The O'Day gig wasn't my first experience as an accompanist, not quite. Through my friend Billy Exiner, I played with the singer, Sylvia Syms, when she recorded a song by Bart Howard. It was the song that was then called In Other Words but later became far better known and recorded by just about everybody under the title Fly Me to the Moon. Billy, Joe Shulman on bass and I formed the backup trio, and the recording session took place at the plush apartment of a great guy named Ed Fuerst.

    Ed earned big money as an insurance company executive. He wasn't married, and all of his time when he wasn't busy with the insurance business he devoted to jazz. People in the jazz community called him "Mr. First Nighter." He'd show up when guys opened for a week's gig at the one of the jazz clubs, and after the last set of opening night, he usually threw a party at his place strictly for musicians. Ed really wanted to be a jazz insider. He put a lot of his cash into backing a big band led by a guy named Gene Williams, but the band never made it, and Ed lost his investment. He didn't seem to mind. For one long stretch, he went on the road with George Shearing, acting as George's road manager for virtually no salary. It was just a case of Ed loving the whole experience of being associated with jazz musicians.

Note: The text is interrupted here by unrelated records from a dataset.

/-! ### COPY_RANGE (R326) -/

/-- Bytes from a position to the end of its source page, of its destination page, or of the range. -/
def copyStep (d : Descriptor) (pos : Nat) : Nat :=
  min (min (4096 - (d.dpa.toNat + pos) % 4096) (4096 - (d.aux.toNat + pos) % 4096)) (d.len - pos)

/-- The lines of a source page as reads of it return them. R58 does not say whether such a read of a WARM page triggers a promotion: none does (DESIGN
CHOICE, log 139). -/
def State.sourceLines (s : State) (t : Target) : List (Option Line) × State :=
  let e := s.entry t.dpn
  if e.state = .unwritten ∧ t.poisonUnw then (List.replicate 64 none, s)
  else if e.warmForm then
    match s.warmLines t.dpn true with
    | (some ls, s) => (ls, s.charge mPoq (chargeRead e.granules))
    | (none, s) => (List.replicate 64 none, s)
  else (s.pageLines t.dpn, s)

/-- One piece of COPY_RANGE. R55 does not say whether a destination page that the operation itself makes HOT counts as a sampled access: the page is
sampled once it is HOT (DESIGN CHOICE, log 138; so for DECOMPRESS_IN). -/
def State.copyPiece (s : State) (ld : Nat) (d : Descriptor) (pos : Nat) (passed : Bool) (hint : Frame) : PageRes :=
  let step := copyStep d pos
  let from_ := d.dpa.toNat + pos
  let to_ := d.aux.toNat + pos
  s.onPage ld from_ passed true false fun src s => s.onPage ld to_ passed true true fun dst s =>
    let e := s.entry src.dpn
    if s.pageBusy src.dpn then .wait false s
    else if step = 4096 ∧ (e.state = .zero ∨ (e.state = .unwritten ∧ !src.poisonUnw)) then s.zeroPage ld dst step 0
    else match s.readyPage ld dst hint with
      | .hold s => .hold s
      | .wait s => .wait false s
      | .yes s =>
        let s := if pos = 0 ∨ from_ % 4096 = 0 then s.heatSample src.dpn else s
        let s := if pos = 0 ∨ to_ % 4096 = 0 then s.heatSample dst.dpn else s
        let (ls, s) := s.sourceLines src
        let n := step / 64
        let got := (List.range n).map fun i => ls.getD (from_ / 64 % 64 + i) none
        let s := if (s.entry src.dpn).hotForm then s.charge mPoq (chargeRead n) else s
        let s := got.zipIdx.foldl (fun s p => s.poqWriteLine dst.dpn (Fin.ofNat 64 (to_ / 64 + p.2)) p.1) s
        .ok step 0 (got.any (·.isNone)) s

def execCopyRange (q : BitVec 20) (id : W16) (hint : Frame) (s : State) : Out :=
  s.operate q id 2 fun ld x pos _ _ s => s.copyPiece ld x.d pos (x.checkedAt pos) hint

/-! ### PIN_HOT, UNPIN, PROMOTE, DEMOTE (03 R58, R65; R327) -/

/-- Sets or clears PINNED, which no span spans. -/
def State.setPinned (s : State) (dpn : Dpn) (on : Bool) : State :=
  let e := s.entry dpn
  if e.pinned = on then s
  else
    let s := s.breakSpan dpn
    let s := s.putEntry dpn { s.entry dpn with pinned := on }
    let s := s.mapTier fun t => { t with pinnedPages := if on then t.pinnedPages + 1 else t.pinnedPages - 1 }
    if (s.entry dpn).state = .hot then s.formSpan dpn else s

/-- A promotion for the queue: NO_RESOURCE at or below RESERVE, else it starts or waits for a tracker. -/
def State.poqPromote (s : State) (dpn : Dpn) (hint : Frame) : PageRes :=
  if s.tier.freeFrames ≤ s.reserveFrames then .fail stNoResource s
  else match s.startMigration .poqPromotion dpn hint with
    | some s => .wait true s
    | none => .wait false s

    So it was no surprise to make a record in Ed's living room. He had a nice Steinway piano except that it was missing the top three notes, the B flat, B and C. When Art Tatum sat at the piano for the first time and played a run to the top of the keyboard, he hit nothing but wood. "Oh," he said, "this is one of those pianos."

    As for Sylvia Syms, Frank Sinatra called her "the world's greatest saloon singer," and that was a pretty accurate description, a saloon singer rather than a jazz singer. But I found accompanying her to be the most natural thing in the world. I felt at home in the accompanist's role. I played for a few other women saloon-type singers on New York's east side, and I had the same feeling. I loved women singers. I listened to them, and in my accompaniments, I just reacted to what they were doing. They realized I was paying close attention, and they appreciated my careful responses. All of this was the beginning of an evolution for me.

    It wasn't just the women singers I loved. It was just as much the songs they sang. I gradually understood I was as much in love with songs as I was with improvising. There were plenty of influences around me for that kind of thinking. They went all the way back to Louis Armstrong when he said he always thought about the words to the songs he played, not just the melodies. To put it another way, music and words were equally important if you were interested, as I was, in understanding the whole song. That was Louis's message. Closer to home, among my influences, Billy Exiner, when he went on the road, invariably took a stack of records with him, all of them featuring singers. And my own Patsy consistently chose vocal records to listen to. She knew all the good singers. She'd mastered Sinatra's whole canon of songs before I got at all seriously into him.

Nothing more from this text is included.